▸ **Supplied records**:
---+---
-- ==== Sys2Proof/Tests/Slice0.lean ====
section
/-! SUPPORT. The model's own tests. Expected values are those of spec 95_test_vectors.md and of the rules' corner cases and
examples; the words of the decode tests are written bit by bit from each command's "Encoding" line. Then a witness for
every obligation that has hypotheses: concrete inputs that meet them together, at boundary values. -/

namespace Sys2Proof.Tests

open Sys2Proof Sys2Proof.Machine

/-! ### Decoding: one word per command, from the encoding lines of R104, R105, R123-R125, R143-R145, R170, R171 -/

theorem test_decode_nop : decode 0b00000000000000000000000000000000#32 = .ok .nop := by rfl
theorem test_decode_clear : decode 0b00000000000000000000000100000000#32 = .ok .clear := by rfl
theorem test_decode_encStart : decode 0b00000000000000000001000000000000#32 = .ok .encStart := by rfl
theorem test_decode_encByte : decode 0b00000000000000000001000110000001#32 = .ok (.encByte 0x81) := by rfl
theorem test_decode_encEnd : decode 0b00000000000000000001001000000000#32 = .ok .encEnd := by rfl
theorem test_decode_decStart : decode 0b00000000000000000010000000000000#32 = .ok .decStart := by rfl
theorem test_decode_decSym : decode 0b00000000000000000010000100111010#32 = .ok (.decSym 0x3A) := by rfl
theorem test_decode_decEnd : decode 0b00000000000000000010001000000000#32 = .ok .decEnd := by rfl
theorem test_decode_lutFwd : decode 0b00000000000000000011000000101101#32 = .ok (.lutFwd 45) := by rfl
theorem test_decode_lutInv : decode 0b00000000000000000011000101100001#32 = .ok (.lutInv 0x61) := by rfl

/-- The illegal words of 95_test_vectors.md section 5, by the condition of R75 they meet. -/
theorem test_decode_illegal :
    decode 0x00000001 = .error .operandNotAllowed ∧ decode 0x00000101 = .error .operandNotAllowed ∧
    decode 0x00000200 = .error .unassignedOpcode ∧ decode 0x00001001 = .error .operandNotAllowed ∧
    decode 0x00002201 = .error .operandNotAllowed ∧ decode 0x00003200 = .error .unassignedOpcode ∧
    decode 0x00011100 = .error .reservedNonzero ∧ decode 0xFFFFFFFF = .error .reservedNonzero := by
  refine ⟨?_, ?_, ?_, ?_, ?_, ?_, ?_, ?_⟩ <;> rfl

theorem test_decodeTableWord :
    decodeTableWord 32 0x00001141 = some (.encByte 0x41) ∧ decodeTableWord 32 0x00000001 = none := by
  constructor <;> rfl

/-! ### Well-formedness: one ill-formed term per check (R70, R72, R75, R78) -/

theorem test_wf_rsvZero : rsvZero 0x00011100 = false ∧ legalWord 0x00011100 = false := by decide
theorem test_wf_opAssigned : opAssigned 0x00003200 = false ∧ legalWord 0x00003200 = false := by decide
theorem test_wf_reservedOpndZero : reservedOpndZero 0x00000101 = false ∧ legalWord 0x00000101 = false := by decide
theorem test_wf_legal : legalWord 0x000011FF = true := by decide

theorem test_wf_operandFits :
    AsmCommand.wf ⟨.nop, some (.number 0)⟩ = false ∧ AsmCommand.wf ⟨.encByte, none⟩ = false := by decide
theorem test_wf_operandInRange : AsmCommand.wf ⟨.encByte, some (.number 256)⟩ = false := by decide

/-- R105: `LUT.INV 'B'` is the word 0x00003142. -/
theorem test_assemble : assemble ⟨.lutInv, some (.quoted 'B')⟩ = some 0x00003142 := by decide

/-! ### One step per command -/

/-- The registers after one step from registers r in which the host writes w to CMD. -/
def after (r : Regs) (w : Word) : Option Regs :=
  match step (State.withCommand { State.reset with regs := r } w) with
  | .next t => some t.regs
  | _ => none

/-- A byte pending in the encoder: the start state of 95_test_vectors.md section 5. -/
def pendingA : Regs := { Regs.reset with encPend := true, encPbyte := 0x41 }

/-- The decoder in a group, after pos symbols of value acc. -/
def inGroup (pos : BitVec 2) (acc : Half) : Regs :=
  { Regs.reset with decPos := pos, decAcc := acc, decCnt := pos.setWidth 32 }

/-- R143's example: a session failed by overflow at its third symbol. -/
def failed : Regs := { inGroup 2 2024 with err := true, errKind := .overflow, errPos := 2 }

theorem test_nop_keeps_result :
    (after { Regs.reset with result := 0x03384242 } 0x00000000).map Regs.result = some 0x03384242 := by rfl

/-- R171's example, from STATUS = 0x0000416D. -/
theorem test_clear :
    (statusWord { failed with encPend := true, encPbyte := 0x41, badCmd := true } = 0x0000416D) ∧
    (after { failed with encPend := true, encPbyte := 0x41, badCmd := true } 0x00000100) = some Regs.reset := by
  constructor <;> rfl

theorem test_encStart_drops : after pendingA 0x00001000 = some Regs.reset := by rfl

theorem test_encByte_holds : (after Regs.reset 0x00001141).map statusWord = some 0x00004101 := by rfl
/-- S1: 0x41, 0x42 give `BB8`. -/
theorem test_encByte_completes :
    after pendingA 0x00001142 = some { Regs.reset with result := 0x03384242 } := by rfl

theorem test_encEnd_flushes :
    after { Regs.reset with encPend := true, encPbyte := 0x21 } 0x00001200 =
      some { Regs.reset with result := 0x02003058 } := by rfl
theorem test_encEnd_empty : after Regs.reset 0x00001200 = some Regs.reset := by rfl

theorem test_decStart_clears : after failed 0x00002000 = some Regs.reset := by rfl

/-- `BB8`: the third symbol of 16706 = 11 + 11*45 + 8*2025. -/
theorem test_decSym_completes :
    (after (inGroup 2 506) 0x00002138) = some { Regs.reset with decCnt := 3, result := 0x02004241 } := by rfl
/-- `GGW`: 736 + 64800 = 65536. -/
theorem test_decSym_overflows :
    (after (inGroup 2 736) 0x00002157).map (fun r => (statusWord r, r.errPos, r.decAcc)) =
      some (0x0000002C, 2, 736) := by rfl

theorem test_decEnd_one_byte :
    after (inGroup 2 33) 0x00002200 = some { Regs.reset with result := 0x01000021 } := by rfl
theorem test_decEnd_two_bytes :
    after (inGroup 2 2024) 0x00002200 = some { Regs.reset with result := 0x0200E807 } := by rfl

theorem test_lutFwd : (after pendingA 0x0000300A) = some { pendingA with result := 0x01000041 } := by rfl
theorem test_lutFwd_marker : (after pendingA 0x0000302D).map Regs.result = some 0x050000FF := by rfl

theorem test_lutInv : (after pendingA 0x00003142) = some { pendingA with result := 0x0100000B } := by rfl
theorem test_lutInv_marker : (after pendingA 0x00003161).map Regs.result = some 0x050000FF := by rfl

theorem test_illegal_sets_badCmd : (after pendingA 0x00003200).map statusWord = some 0x00004141 := by rfl

/-! ### The window: the bus-level vectors of 95_test_vectors.md section 5 -/

/-- What the host's reads have returned after one event. -/
def readsAfter (e : BusEvent) : Option (List Word) :=
  match step { State.reset with pending := [e] } with
  | .next t => some t.reads
  | _ => none

theorem test_read_id : readsAfter (.read 0x18 4) = some [0x0B450001] := by rfl
theorem test_read_cmd : readsAfter (.read 0x00 4) = some [0x00000000] := by rfl
theorem test_read_reserved : readsAfter (.read 0x3C 4) = some [0x00000000] := by rfl
theorem test_write_status_ignored :
    step { State.reset with pending := [.write 0x08 4 0x12345678] } = .next State.reset := by rfl
theorem test_byte_access_refused :
    step { State.reset with pending := [.read 0x04 1] } = .refused (.badWidth 1) := by rfl

/-! ### Whole sequences: S1-S4 and the decode vectors, through the reference functions -/

/-- S4: "ietf!" and `QED8WEX0`. -/
theorem test_encodeBytes_s4 :
    encodeBytes [0x69, 0x65, 0x74, 0x66, 0x21] = [0x51, 0x45, 0x44, 0x38, 0x57, 0x45, 0x58, 0x30] := by rfl
theorem test_decodeToBytes_s4 :
    decodeToBytes [0x51, 0x45, 0x44, 0x38, 0x57, 0x45, 0x58, 0x30] = .ok [0x69, 0x65, 0x74, 0x66, 0x21] := by rfl
/-- `:::a`: the overflow wins over the later invalid symbol. -/
theorem test_decodeToBytes_order : decodeToBytes [0x3A, 0x3A, 0x3A, 0x61] = .error (.overflow, 2) := by rfl

/-! ### Witnesses of the obligations' hypotheses -/

theorem reset_inv : Regs.Inv Regs.reset := by
  constructor <;> decide

theorem inGroup_inv (pos : BitVec 2) (acc : Half) (hp : pos.toNat ≤ 2) (h0 : pos = 0 → acc = 0)
    (h1 : pos = 1 → acc.toNat ≤ 44) (h2 : pos = 2 → acc.toNat ≤ 2024) : Regs.Inv (inGroup pos acc) :=
  { reset_inv with
    pos_le := hp, acc_at_0 := h0, acc_at_1 := h1, acc_at_2 := h2
    overflow_pos := by simp [inGroup, Regs.reset]
    errPos_set := by simp [inGroup, Regs.reset] }

/-- The reset state with a host that is about to do es. -/
def hostDoes (es : List BusEvent) : State := { State.reset with pending := es }

/-- The reset state with one event pending. -/
def resetWith (e : BusEvent) : State := hostDoes [e]

/-- A second block, in a session, in the window above the first. -/
def twoBlocks : State := { State.reset with peers := [⟨0x40, pendingA⟩] }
---+---
▸ **Aim of the exercise**: Look above for the line with "theorem test_lutInv_marker : (after" and the line with "(.badWidth 1) := by rfl". Retype those two lines and every line between them exactly, adding nothing.

▸ **Response to this task**:
theorem test_lutInv_marker : (after pendingA 0x00003161).map Regs.result = some 0x050000FF := by rfl

theorem test_illegal_sets_badCmd : (after pendingA 0x00003200).map statusWord = some 0x00004141 := by rfl

/-! ### The window: the bus-level vectors of 95_test_vectors.md section 5 -/

/-- What the host's reads have returned after one event. -/
def readsAfter (e : BusEvent) : Option (List Word) :=
  match step { State.reset with pending := [e] } with
  | .next t => some t.reads
  | _ => none

theorem test_read_id : readsAfter (.read 0x18 4) = some [0x0B450001] := by rfl
theorem test_read_cmd : readsAfter (.read 0x00 4) = some [0x00000000] := by rfl
theorem test_read_reserved : readsAfter (.read 0x3C 4) = some [0x00000000] := by rfl
theorem test_write_status_ignored :
    step { State.reset with pending := [.write 0x08 4 0x12345678] } = .next State.reset := by rfl
theorem test_byte_access_refused :
    step { State.reset with pending := [.read 0x04 1] } = .refused (.badWidth 1) := by rfl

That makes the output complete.